#### [What the task requires]
Below are records; please set down exactly the lines from the first through the one containing "match b.allocAt (ea % 2 ^ 21) with".

#### [Data]
/-- The bytes an engine reads of a block's window (R157, R246, R372). -/
def State.windowRead (s : State) (b : Block) : Nat → Nat → Except EStop (List Byte)
  | _, 0 => .ok []
  | ea, n + 1 =>
    match b.allocAt (ea % 2 ^ 21) with
    | none => .error (.reason 0x02)
    | some a =>
      let x := ea % 2 ^ 21
      if s.isStale b.core (a.lineAt b.core x) a then .error (.reason 0x01)
      else
        match s.needLine b a x with
        | some e => .error e
        | none =>
          let at_ := a.lineAt b.core x * 128 + x % 128
          if s.larBad at_ 1 then .error (.bad [larWord at_])
          else
            match s.windowRead b (ea + 1) n with
            | .error e => .error e
            | .ok bs => .ok (s.larBytes b.core a x 1 ++ bs)

/-- A request has written bytes of a line: it becomes full once the request has written all 128 (R158, R244). -/
def State.markWritten (s : State) (serial bid no ea n : Nat) : State :=
  match s.copies.find? fun c => c.serial = serial with
  | none => s
  | some c =>
    let line := ea / 128
    let mask := Nat.lor (c.lines.lookD line 0) ((2 ^ n - 1) * 2 ^ (ea % 128))
    let full := mask = 2 ^ 128 - 1
    let s := { s with copies := s.copies.map fun c =>
      if c.serial = serial then { c with lines := if full then c.lines.del line else c.lines.ins line mask } else c }
    if full then s.fillLine bid no (128 * line) else s

/-- An engine writes bytes that lie in one line of a block's window (R158, R165, R244). -/
def State.windowPiece (s : State) (serial bid : Nat) (b : Block) (ea : Nat) (bs : List Byte) : Except EStop State :=
  if s.discarded serial bid ea then .ok s
  else
    match b.allocAt ea, b.allocAt (ea + bs.length - 1) with
    | some a, some _ =>
      match s.needLine b a ea with
      | some e => .error e
      | none =>
        let no := a.lineAt b.core ea
        match if a.stash.isSome then s.claimStash b (a.global ea / 128 * 128) no else some s with
        | none => .error .wait
        | some s =>
          let s := s.larWrite b.core a ea bs
          let s := if a.stash.isSome then s.setLine no { s.line no with dirty := true } else s
          let s := if a.stash.isSome && !(liveTag s.now a.tag) then s.flushLines bid b a [(ea / 128 * 128, no)] else s
          .ok (s.markWritten serial bid no ea bs.length)
    | _, _ => .error (.reason 0x02)

/-- An engine writes up to 128 bytes to a block's window. -/
def State.windowWrite (s : State) (serial bid : Nat) (b : Block) (ea : Nat) (bs : List Byte) : Except EStop State :=
  let x := ea % 2 ^ 21
  let first := 128 - x % 128
  if bs.length ≤ first then s.windowPiece serial bid b x bs
  else
    match s.windowPiece serial bid b x (bs.take first) with
    | .error e => .error e
    | .ok s => s.windowPiece serial bid b ((x + first) % 2 ^ 21) (bs.drop first)

/-! ### Moving elements -/

/-- The value of a source element (R241). -/
def State.elemRead (s : State) (c : CopyReq) (src : Int) : Except EStop (Nat × State) :=
  let n := reqSsz c.req
  if reqSl c.req then
    match s.blocks.look c.bid with
    | none => .error (.reason 0x02)
    | some b =>
      match s.windowRead b (wrap src 21) n with
      | .error e => .error e
      | .ok bs => .ok (ofBytes bs, s)
  else
    match s.engineRead c.core c.asid c.halves c.got (piecesOf (wrap src 64) n) with
    | .error e => .error e
    | .ok (bs, s) => .ok (ofBytes bs, s)
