/-- The slot at which a unit can accept a group of a kernel (R41): the lowest free one, if the unit takes groups (R367). -/
def State.freeSlot (s : State) (u regs : Nat) : Option Nat :=
  let v := s.unit u
  let bad := v.fenced || (s.defects 2 (u / 4)).any fun l => l % 4 = u % 4
  if v.emptying || bad || 2048 < s.unitRegs u + regs then none
  else (lowestFree 16 0 fun i => (s.groups.look (16 * u + i)).isNone).map fun i => 16 * u + i

/-- Put a group with its threads into a slot; it counts as having last issued now (R44). -/
def State.putGroup (s : State) (g asid : Nat) (hdr : Header) (ts : List (Nat × Thread)) : State :=
  let (n, s) := s.fresh
  let s : State := { s with groups := s.groups.ins g ⟨asid, hdr, n, 0, false⟩ }
  ts.foldl (fun s p => s.setThread (threadNo g p.1) p.2) s

/-- What a relaunched thread starts with (R64, R142). -/
def threadOf (r : Record) : Thread :=
  let t := Thread.fresh (BitVec.ofNat 64 r.resume) r.lin r.bid
  { t with regs := r.regs, rep := r.rep.map fun x => { x with fetched := false }
           hold := match r.log with
             | some l => if r.mode = 0 then .none else .resume r.mode l
             | none => .none }

/-- Preloaded registers of a thread that the dispatcher starts, as (PL bit, register, value) (R55). -/
def preloadList (l : Launch) (b : Block) (lin : Nat) : List (Nat × Nat × Nat) :=
  let (x, y, _) := pkShape l.packet
  let pre (i : Nat) : Nat := (b.pre[i]?).getD 0
  [(0, 1, lin), (1, 2, pkArg l.packet % 2 ^ 32), (1, 3, pkArg l.packet / 2 ^ 32), (2, 4, lin % x), (3, 5, lin / x % y),
   (4, 6, lin / (x * y)), (5, 7, pre 0), (6, 8, pre 1), (7, 9, pre 2), (8, 10, pre 3), (9, 11, pre 4), (10, 12, b.handle),
   (11, 13, lin % 32), (12, 14, pre 5), (12, 15, pre 6)]

/-- A thread that the dispatcher starts (R42, R55). -/
def startThread (l : Launch) (b : Block) (bid lin : Nat) : Thread :=
  let t := Thread.fresh (BitVec.ofNat 64 l.hdr.entry) lin bid
  { t with regs := (preloadList l b lin).foldl (fun m p =>
      if bit l.hdr.preload p.1 then Map.put 0 m p.2.1 (BitVec.ofNat 32 p.2.2) else m) [] }

/-- Threads that must park as soon as they may: those of a frozen context, and of a block being saved (R144, R355). -/
def State.mustPark (s : State) (b : Block) : Option Nat :=
  if b.state = .saving then some (eventKey 0xB 0)
  else if ((s.ctx? b.asid).map Context.frozen).getD false then some (eventKey 0xB 1)
  else none

/-- Ask a thread that has just been admitted to park, where it must. -/
def State.parkAdmitted (s : State) (k cycle : Nat) : State :=
  match (s.blockOf k).bind s.mustPark with
  | some e => (s.askPark k 0 e 0 none).settleAsync k cycle
  | none => s

/-- Admit the launched group at the head of a core's list (R141, R142): the records of its threads are freed. -/
def State.admitLaunched (s : State) (core u : Nat) (x : Launching) : State :=
  match s.freeSlot u x.hdr.regs with
  | none => s
  | some g =>
    let rs := x.rids.filterMap s.records.look
    let s := s.updCore core fun c => { c with launching := c.launching.drop 1 }
    let s : State := { s with records := x.rids.foldl (fun m r => m.del r) s.records }
    let s := s.putGroup g x.asid x.hdr (rs.map fun r => (r.lane, threadOf r))
    let (cycle, s) := s.fresh
    (rs.foldl (fun s r => s.parkAdmitted (threadNo g r.lane) cycle) s).settleCycle cycle

/-- The lowest-numbered block of a core whose next initial group waits, in a context that lets groups in (R48). -/
def State.waitingBlock (s : State) (core : Nat) : Option (Nat × Block) :=
  s.blocks.find? fun p => p.2.core = core && p.2.waiting ≠ [] &&
    (match p.2.state with
     | .running => true
     | .draining _ => true
     | .late => true
     | _ => false) && !(((s.ctx? p.2.asid).map Context.frozen).getD false)

/-- Admit the next initial group of a block (R48). -/
def State.admitInitial (s : State) (u bid : Nat) (b : Block) : State :=
  match s.launches.look b.launch, b.waiting with
  | some l, w :: rest =>
    match s.freeSlot u l.hdr.regs with
    | none => s
    | some g =>
      let n := pkThreads l.packet
      let s := s.updBlock bid fun b => { b with waiting := rest }
      s.putGroup g b.asid l.hdr ((span 0 (min 32 (n - 32 * w))).map fun i => (i, startThread l b bid (32 * w + i)))
  | _, _ => s

/-- GROUP_ADMISSION: a SIMD unit admits a group of its core: the launched group that has waited longest, and, where none
waits, the next initial group of a block (R41, R42, R48, R141). -/
def execGroupAdmission (core unit : Nat) (s : State) : Host.Outcome State Fault Refusal :=
  event (fun s =>
    let u := 4 * core + unit
    match (s.core core).launching with
    | x :: _ => s.admitLaunched core u x
    | [] =>
      match s.waitingBlock core with
      | some (bid, b) => s.admitInitial u bid b
      | none => s) s

/-! ### Retirement, successors, completion -/

/-- Everything that a block's threads issued has completed (R51): accesses, held here, at a peer or awaiting translation; engine
requests, array operations, collective and Harness messages, publish swaps, fences and write-backs that sflush waits for. -/
def State.idle (s : State) (bid : Nat) : Bool :=
  !(s.ops.any fun x => x.who.bid = bid) && !(s.walks.any fun w => w.x.who.bid = bid) &&
  !(s.harnessWaits.any fun w => w.bid = bid) && !(s.swaps.any fun w => w.bid = bid) &&
  !(s.sflushes.any fun w => w.bid = bid) && !(s.lrenews.any fun w => w.bid = bid) &&
  !(s.copies.any fun c => c.bid = bid) && !(s.queuesMat.any fun q => q.2.any fun m => m.bid = bid) &&
  !(s.digests.any fun d => d.bid = bid) && !(s.runs.any fun r => r.bid = bid) && !(s.collLoads.any fun c => c.bid = bid) &&
  !(s.repartIssues.any fun r => r.bid = bid) && !(s.peers.any fun p => p.bid = bid) &&
  !(s.pfences.any fun p => p.who.bid = bid)

/-- The block is on a core: it is neither in an image nor flushed. -/
def Block.onCore (b : Block) : Bool :=
  match b.state with
  | .saved _ => false
  | .flushed => false
  | _ => true

/-- The block has had its last exit and is on a core (R51). -/
def State.finished (s : State) (bid : Nat) (b : Block) : Bool :=
  b.alive = 0 && b.waiting = [] && s.idle bid && b.onCore && !(s.records.any fun r => r.2.bid = bid)

/-- A block's resources on its core end (R162, R163, R277): allocations, with their dirty stash lines written back, and
claims. -/
def State.freeResources (s : State) (bid : Nat) (b : Block) : State :=
  let s := b.allocs.foldl (fun s a => s.endAlloc bid a) s
  s.updCore b.core fun c => { c with claims := c.claims.filter fun q => q.2 ≠ bid
                                     freeing := c.freeing.filter fun q => c.claims.look q ≠ some bid }

/-- Partial sums of reductions of a launch are merged, if no capture holds one of their lines (R222, R299, R326). -/
def State.tryMergeLaunch (s : State) (lid : Nat) : Option State :=
  tryAll (fun l s => s.tryMerge (128 * l)) ((s.partials.filter fun p => p.launch = lid).map Partial.line).eraseDups s

/-- The same, as far as may be now; the completion signal waits for the rest (R326). -/
def State.mergeLaunch (s : State) (lid : Nat) : State :=
  ((s.partials.filter fun p => p.launch = lid).map Partial.line).eraseDups.foldl (fun s l => (s.tryMerge (128 * l)).getD s) s

/-- A block leaves its core: the counter set goes with the last block of its launch there (R103). -/
def State.leaveCore (s : State) (lid core : Nat) : State :=
  if s.blocks.any fun b => b.2.launch = lid && b.2.core = core && b.2.onCore then s else s.releaseSet core lid

/-- CTXCTL with an action and its outcome; GO reads 1 as long as BUSY does (R8, R336, log 36). -/
def ctxctlWith (v status : Nat) (busy : Bool) : BitVec 64 :=
  BitVec.ofNat 64 (b2n busy * (2 ^ 63 + 2 ^ 62) + status * 2 ^ 59 + field v 56 3 * 2 ^ 56 + v % 2 ^ 9)

/-- ACTION 2 on a context completes once every block of it has left its core: the context is then pre-empted (R336). -/
def State.settleLeaving (s : State) (asid : Nat) (c : Context) : State :=
  if !c.leaving || s.blocks.any (fun b => b.2.asid = asid && b.2.onCore) then s
  else
    let s := s.updCtx asid fun c => { c with leaving := false, preempted := true }
    { s with regs := { s.regs with ctxctl := ctxctlWith s.regs.ctxctl.toNat (if c.saveFull then 4 else 0) false } }

/-- PRECTL is busy until every block it named has left its core (R348), CTXCTL until ACTION 2 is complete (R336). -/
def State.settlePre (s : State) : State :=
  let left := s.preempting.filter fun x => (s.blocks.look x).any Block.onCore
  let v := s.regs.prectl.toNat
  let s : State := { s with preempting := left
                            regs := { s.regs with prectl := BitVec.ofNat 64 (if left = [] then v % 2 ^ 62 else v) } }
  s.contexts.foldl (fun s c => s.settleLeaving c.1 c.2) s

/-- Add to a 16-bit count of PRESTAT at a bit position (R348). -/
def State.countPre (s : State) (pos : Nat) : State :=
  let v := s.regs.prestat.toNat
  let n := min 0xFFFF (field v pos 16 + 1)
  { s with regs := { s.regs with prestat := BitVec.ofNat 64 (v - field v pos 16 * 2 ^ pos + n * 2 ^ pos) } }

/-- The successors of a block are due (R345). -/
def State.dueSuccessors (s : State) (b : Block) : State :=
  b.succ.foldl (fun s t =>
    let (n, s) := s.fresh
    { s with successors := s.successors ++ [⟨n, b.asid, t, b.handle, none, [], 0, none, false, none⟩] }) s

/-- A block retires (R51, R163, R194, R277): its resources end, its successors are due unless it failed, and its launch
counts it, once for two copies. -/
def State.retire (s : State) (bid : Nat) (b : Block) : State :=
  let counts := (b.pairing.map Pairing.first).getD true
  let s := (s.freeResources bid b).mergeLaunch b.launch
  let s := if counts then s.endMemberships b.asid s.pkg b.handle else s
  let s : State := { s with blocks := s.blocks.del bid, preempting := s.preempting.filter fun x => x ≠ bid
                            signals := s.signals.filter fun x => x.bid ≠ bid }
  let s := if counts && !b.failed then s.dueSuccessors b else s
  let s := if counts then
      s.updLaunch b.launch fun l => { l with ended := l.ended + 1, failed := l.failed + b2n b.failed }
    else s
  (s.leaveCore b.launch b.core).settlePre

/-- BLOCK_RETIRE (R51). -/
def execBlockRetire (bid : Nat) (s : State) : Host.Outcome State Fault Refusal :=
  event (fun s =>
    match s.blocks.look bid with
    | none => s
    | some b => if s.finished bid b then s.retire bid b else s) s

/-- Change a successor that is due. -/
def State.updSuccessor (s : State) (n : Nat) (f : Successor → Successor) : State :=
  { s with successors := s.successors.map fun x => if x.no = n then f x else x }

/-- A successor has been dealt with. -/
def State.dropSuccessor (s : State) (n : Nat) : State := { s with successors := s.successors.filter fun x => x.no ≠ n }

/-- A successor's record goes to a queue of another package (R345), which claims an index for it, and has it again when there is a
slot. -/
def State.successorRemote (s : State) (x : Successor) (sel p : Nat) : State :=
  let who := Party.thread 0 x.no
  match s.packetOf who with
  | none => s.sendPacket who x.asid sel p x.template x.claim
  | some q =>
    match q.got with
    | none => s
    | some bs =>
      let w := ofBytes (bs.take 8)
      match (bs.drop 8).map BitVec.toNat with
      | 0 :: _ =>
        let s : State := { s with peers := s.peers.map fun y => if y.use = .packet who then { y with got := none } else y }
        s.updSuccessor x.no fun x => { x with claim := some w }
      | 2 :: _ => (s.dropPacket who).sendPacket who x.asid sel p x.template (some (x.claim.getD w))
      | _ => (s.dropPacket who).dropSuccessor x.no

/-- Put a successor's record into its queue (R345), or leave it held with its claim while no slot is free (R356). -/
def State.enqueueSuccessor (s : State) (x : Successor) (p : Nat) : State :=
  let q := field p 395 12
  let pkg := field p 385 10
  if pkg ≠ s.pkg then s.successorRemote x (pkg * 2 ^ 12 + q) p
  else
    match s.qdesc x.asid q with
    | none => s.dropSuccessor x.no
    | some d =>
      let w := x.claim.getD d.widx
      match if x.claim.isNone then s.claimIndex x.asid d else some s with
      | none => s
      | some s =>
        match s.slotFor x.asid d w with
        | some va =>
          let s := (s.dropSuccessor x.no).putPacket x.asid va p w
          { s with placed := s.placed ++ [⟨x.asid, q, w, x.template⟩] }
        | none => s.updSuccessor x.no fun x => { x with claim := some w }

#### [Response]
/-- The bytes an engine reads of a block's window (R157, R246, R372). -/
def State.windowRead (s : State) (b : Block) : Nat → Nat → Except EStop (List Byte)
  | _, 0 => .ok []
  | ea, n + 1 =>
    match b.allocAt (ea % 2 ^ 21) with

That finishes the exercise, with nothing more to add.